Work to be completed: When you copy the entries, keep every word exactly as it stands.

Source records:

================================

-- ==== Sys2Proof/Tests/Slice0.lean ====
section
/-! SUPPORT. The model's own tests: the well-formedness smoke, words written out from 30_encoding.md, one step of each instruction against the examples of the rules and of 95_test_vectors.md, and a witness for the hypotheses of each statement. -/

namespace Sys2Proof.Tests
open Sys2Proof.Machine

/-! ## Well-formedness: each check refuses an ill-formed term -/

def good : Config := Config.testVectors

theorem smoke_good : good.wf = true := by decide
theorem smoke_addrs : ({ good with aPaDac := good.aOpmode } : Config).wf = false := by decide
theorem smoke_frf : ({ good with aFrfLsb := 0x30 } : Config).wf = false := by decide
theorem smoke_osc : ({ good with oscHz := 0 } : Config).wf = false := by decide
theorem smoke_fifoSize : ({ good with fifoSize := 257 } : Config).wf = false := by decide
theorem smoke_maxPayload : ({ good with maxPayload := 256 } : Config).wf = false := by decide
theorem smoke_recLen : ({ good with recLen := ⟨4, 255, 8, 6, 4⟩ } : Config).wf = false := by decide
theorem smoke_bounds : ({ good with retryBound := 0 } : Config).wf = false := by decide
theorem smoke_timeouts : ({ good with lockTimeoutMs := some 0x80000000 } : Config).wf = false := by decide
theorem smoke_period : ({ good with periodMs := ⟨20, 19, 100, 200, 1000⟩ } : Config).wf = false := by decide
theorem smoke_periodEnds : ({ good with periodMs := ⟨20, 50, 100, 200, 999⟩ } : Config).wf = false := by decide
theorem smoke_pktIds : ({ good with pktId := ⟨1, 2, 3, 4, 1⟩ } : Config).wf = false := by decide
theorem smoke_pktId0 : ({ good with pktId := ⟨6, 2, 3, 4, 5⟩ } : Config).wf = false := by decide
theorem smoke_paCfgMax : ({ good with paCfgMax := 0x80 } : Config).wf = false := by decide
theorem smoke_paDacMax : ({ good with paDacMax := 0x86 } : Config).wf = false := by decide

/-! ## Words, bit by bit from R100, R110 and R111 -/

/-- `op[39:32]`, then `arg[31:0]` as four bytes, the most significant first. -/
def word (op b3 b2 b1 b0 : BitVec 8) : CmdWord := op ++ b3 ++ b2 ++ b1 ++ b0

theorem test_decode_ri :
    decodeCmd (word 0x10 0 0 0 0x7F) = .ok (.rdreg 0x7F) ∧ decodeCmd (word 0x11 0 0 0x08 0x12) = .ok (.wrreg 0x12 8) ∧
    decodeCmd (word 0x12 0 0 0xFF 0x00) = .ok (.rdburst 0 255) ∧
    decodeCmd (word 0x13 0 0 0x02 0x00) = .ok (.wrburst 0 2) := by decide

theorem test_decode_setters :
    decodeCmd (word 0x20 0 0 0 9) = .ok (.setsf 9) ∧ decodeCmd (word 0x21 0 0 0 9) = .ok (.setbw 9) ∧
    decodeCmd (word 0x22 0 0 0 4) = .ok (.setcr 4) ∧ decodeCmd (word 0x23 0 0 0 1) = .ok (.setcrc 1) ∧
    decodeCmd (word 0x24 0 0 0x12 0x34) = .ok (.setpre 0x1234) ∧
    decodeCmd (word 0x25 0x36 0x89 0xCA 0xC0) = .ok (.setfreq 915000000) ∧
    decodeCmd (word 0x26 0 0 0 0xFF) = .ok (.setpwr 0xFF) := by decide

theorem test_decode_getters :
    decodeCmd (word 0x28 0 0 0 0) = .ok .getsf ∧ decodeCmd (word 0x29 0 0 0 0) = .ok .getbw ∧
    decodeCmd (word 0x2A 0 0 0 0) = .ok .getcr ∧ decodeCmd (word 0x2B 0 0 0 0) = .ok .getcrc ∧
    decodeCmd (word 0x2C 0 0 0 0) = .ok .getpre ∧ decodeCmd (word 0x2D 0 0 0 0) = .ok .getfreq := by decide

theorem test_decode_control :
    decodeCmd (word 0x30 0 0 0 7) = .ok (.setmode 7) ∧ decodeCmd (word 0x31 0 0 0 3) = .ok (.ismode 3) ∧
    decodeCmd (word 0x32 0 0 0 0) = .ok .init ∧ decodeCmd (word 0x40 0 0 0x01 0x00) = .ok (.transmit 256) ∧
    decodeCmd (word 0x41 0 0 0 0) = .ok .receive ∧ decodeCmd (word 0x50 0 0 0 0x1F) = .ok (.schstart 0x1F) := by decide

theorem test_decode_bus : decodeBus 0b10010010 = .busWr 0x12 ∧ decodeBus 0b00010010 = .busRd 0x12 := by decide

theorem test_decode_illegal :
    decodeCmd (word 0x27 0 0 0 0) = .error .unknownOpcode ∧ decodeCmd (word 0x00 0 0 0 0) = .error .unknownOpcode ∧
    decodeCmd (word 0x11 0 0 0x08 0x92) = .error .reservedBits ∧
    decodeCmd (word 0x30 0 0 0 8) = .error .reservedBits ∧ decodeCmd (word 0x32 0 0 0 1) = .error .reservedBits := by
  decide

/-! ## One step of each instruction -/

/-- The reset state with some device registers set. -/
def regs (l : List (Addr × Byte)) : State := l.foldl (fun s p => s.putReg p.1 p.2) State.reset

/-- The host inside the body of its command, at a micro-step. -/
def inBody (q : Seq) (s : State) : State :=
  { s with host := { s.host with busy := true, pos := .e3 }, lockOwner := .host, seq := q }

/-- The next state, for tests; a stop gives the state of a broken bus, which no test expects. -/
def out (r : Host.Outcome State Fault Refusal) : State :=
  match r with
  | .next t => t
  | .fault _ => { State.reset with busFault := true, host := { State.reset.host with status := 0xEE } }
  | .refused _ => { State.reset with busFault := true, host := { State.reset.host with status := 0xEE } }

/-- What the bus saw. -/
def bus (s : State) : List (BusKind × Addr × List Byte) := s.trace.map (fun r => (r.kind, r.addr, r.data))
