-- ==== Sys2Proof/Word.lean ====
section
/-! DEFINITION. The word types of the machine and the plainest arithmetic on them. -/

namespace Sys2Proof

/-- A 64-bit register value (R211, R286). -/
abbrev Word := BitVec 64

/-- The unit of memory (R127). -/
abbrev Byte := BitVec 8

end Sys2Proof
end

================================

Output:
-- ==== Sys2Proof/Tests/Slice0.lean ====
section
/-! SUPPORT. The model's own tests: the well-formedness smoke, words written out from 30_encoding.md, one step of each instruction against the examples of the rules and of 95_test_vectors.md, and a witness for the hypotheses of each statement. -/

namespace Sys2Proof.Tests
open Sys2Proof.Machine

/-! ## Well-formedness: each check refuses an ill-formed term -/

def good : Config := Config.testVectors

theorem smoke_good : good.wf = true := by decide
theorem smoke_addrs : ({ good with aPaDac := good.aOpmode } : Config).wf = false := by decide
theorem smoke_frf : ({ good with aFrfLsb := 0x30 } : Config).wf = false := by decide
theorem smoke_osc : ({ good with oscHz := 0 } : Config).wf = false := by decide
theorem smoke_fifoSize : ({ good with fifoSize := 257 } : Config).wf = false := by decide
theorem smoke_maxPayload : ({ good with maxPayload := 256 } : Config).wf = false := by decide
theorem smoke_recLen : ({ good with recLen := ⟨4, 255, 8, 6, 4⟩ } : Config).wf = false := by decide
theorem smoke_bounds : ({ good with retryBound := 0 } : Config).wf = false := by decide
theorem smoke_timeouts : ({ good with lockTimeoutMs := some 0x80000000 } : Config).wf = false := by decide
theorem smoke_period : ({ good with periodMs := ⟨20, 19, 100, 200, 1000⟩ } : Config).wf = false := by decide
theorem smoke_periodEnds : ({ good with periodMs := ⟨20, 50, 100, 200, 999⟩ } : Config).wf = false := by decide
theorem smoke_pktIds : ({ good with pktId := ⟨1, 2, 3, 4, 1⟩ } : Config).wf = false := by decide
theorem smoke_pktId0 : ({ good with pktId := ⟨6, 2, 3, 4, 5⟩ } : Config).wf = false := by decide
theorem smoke_paCfgMax : ({ good with paCfgMax := 0x80 } : Config).wf = false := by decide
theorem smoke_paDacMax : ({ good with paDacMax := 0x86 } : Config).wf = false := by decide

/-! ## Words, bit by bit from R100, R110 and R111 -/

/-- `op[39:32]`, then `arg[31:0]` as four bytes, the most significant first. -/
def word (op b3 b2 b1 b0 : BitVec 8) : CmdWord := op ++ b3 ++ b2 ++ b1 ++ b0

theorem test_decode_ri :
    decodeCmd (word 0x10 0 0 0 0x7F) = .ok (.rdreg 0x7F) ∧ decodeCmd (word 0x11 0 0 0x08 0x12) = .ok (.wrreg 0x12 8) ∧
    decodeCmd (word 0x12 0 0 0xFF 0x00) = .ok (.rdburst 0 255) ∧
    decodeCmd (word 0x13 0 0 0x02 0x00) = .ok (.wrburst 0 2) := by decide

theorem test_decode_setters :
    decodeCmd (word 0x20 0 0 0 9) = .ok (.setsf 9) ∧ decodeCmd (word 0x21 0 0 0 9) = .ok (.setbw 9) ∧
    decodeCmd (word 0x22 0 0 0 4) = .ok (.setcr 4) ∧ decodeCmd (word 0x23 0 0 0 1) = .ok (.setcrc 1) ∧
    decodeCmd (word 0x24 0 0 0x12 0x34) = .ok (.setpre 0x1234) ∧
    decodeCmd (word 0x25 0x36 0x89 0xCA 0xC0) = .ok (.setfreq 915000000) ∧
    decodeCmd (word 0x26 0 0 0 0xFF) = .ok (.setpwr 0xFF) := by decide

theorem test_decode_getters :
    decodeCmd (word 0x28 0 0 0 0) = .ok .getsf ∧ decodeCmd (word 0x29 0 0 0 0) = .ok .getbw ∧
    decodeCmd (word 0x2A 0 0 0 0) = .ok .getcr ∧ decodeCmd (word 0x2B 0 0 0 0) = .ok .getcrc ∧
    decodeCmd (word 0x2C 0 0 0 0) = .ok .getpre ∧ decodeCmd (word 0x2D 0 0 0 0) = .ok .getfreq := by decide

theorem test_decode_control :
    decodeCmd (word 0x30 0 0 0 7) = .ok (.setmode 7) ∧ decodeCmd (word 0x31 0 0 0 3) = .ok (.ismode 3) ∧
    decodeCmd (word 0x32 0 0 0 0) = .ok .init ∧ decodeCmd (word 0x40 0 0 0x01 0x00) = .ok (.transmit 256) ∧
    decodeCmd (word 0x41 0 0 0 0) = .ok .receive ∧ decodeCmd (word 0x50 0 0 0 0x1F) = .ok (.schstart 0x1F) := by decide

theorem test_decode_bus : decodeBus 0b10010010 = .busWr 0x12 ∧ decodeBus 0b00010010 = .busRd 0x12 := by decide

theorem test_decode_illegal :
    decodeCmd (word 0x27 0 0 0 0) = .error .unknownOpcode ∧ decodeCmd (word 0x00 0 0 0 0) = .error .unknownOpcode ∧
    decodeCmd (word 0x11 0 0 0x08 0x92) = .error .reservedBits ∧
    decodeCmd (word 0x30 0 0 0 8) = .error .reservedBits ∧ decodeCmd (word 0x32 0 0 0 1) = .error .reservedBits := by
  decide

/-! ## One step of each instruction -/

/-- The reset state with some device registers set. -/
def regs (l : List (Addr × Byte)) : State := l.foldl (fun s p => s.putReg p.1 p.2) State.reset

/-- The host inside the body of its command, at a micro-step. -/
def inBody (q : Seq) (s : State) : State :=
  { s with host := { s.host with busy := true, pos := .e3 }, lockOwner := .host, seq := q }

/-- The next state, for tests; a stop gives the state of a broken bus, which no test expects. -/
def out (r : Host.Outcome State Fault Refusal) : State :=
  match r with
  | .next t => t
  | .fault _ => { State.reset with busFault := true, host := { State.reset.host with status := 0xEE } }
  | .refused _ => { State.reset with busFault := true, host := { State.reset.host with status := 0xEE } }

/-- What the bus saw. -/
def bus (s : State) : List (BusKind × Addr × List Byte) := s.trace.map (fun r => (r.kind, r.addr, r.data))
-- ==== Sys2Proof/Word.lean ====
section
/-! DEFINITION. The word types of the machine and the plainest arithmetic on them. -/

namespace Sys2Proof

/-- A 64-bit register value (R211, R286). -/
abbrev Word := BitVec 64

/-- The unit of memory (R127). -/
abbrev Byte := BitVec 8

end Sys2Proof
end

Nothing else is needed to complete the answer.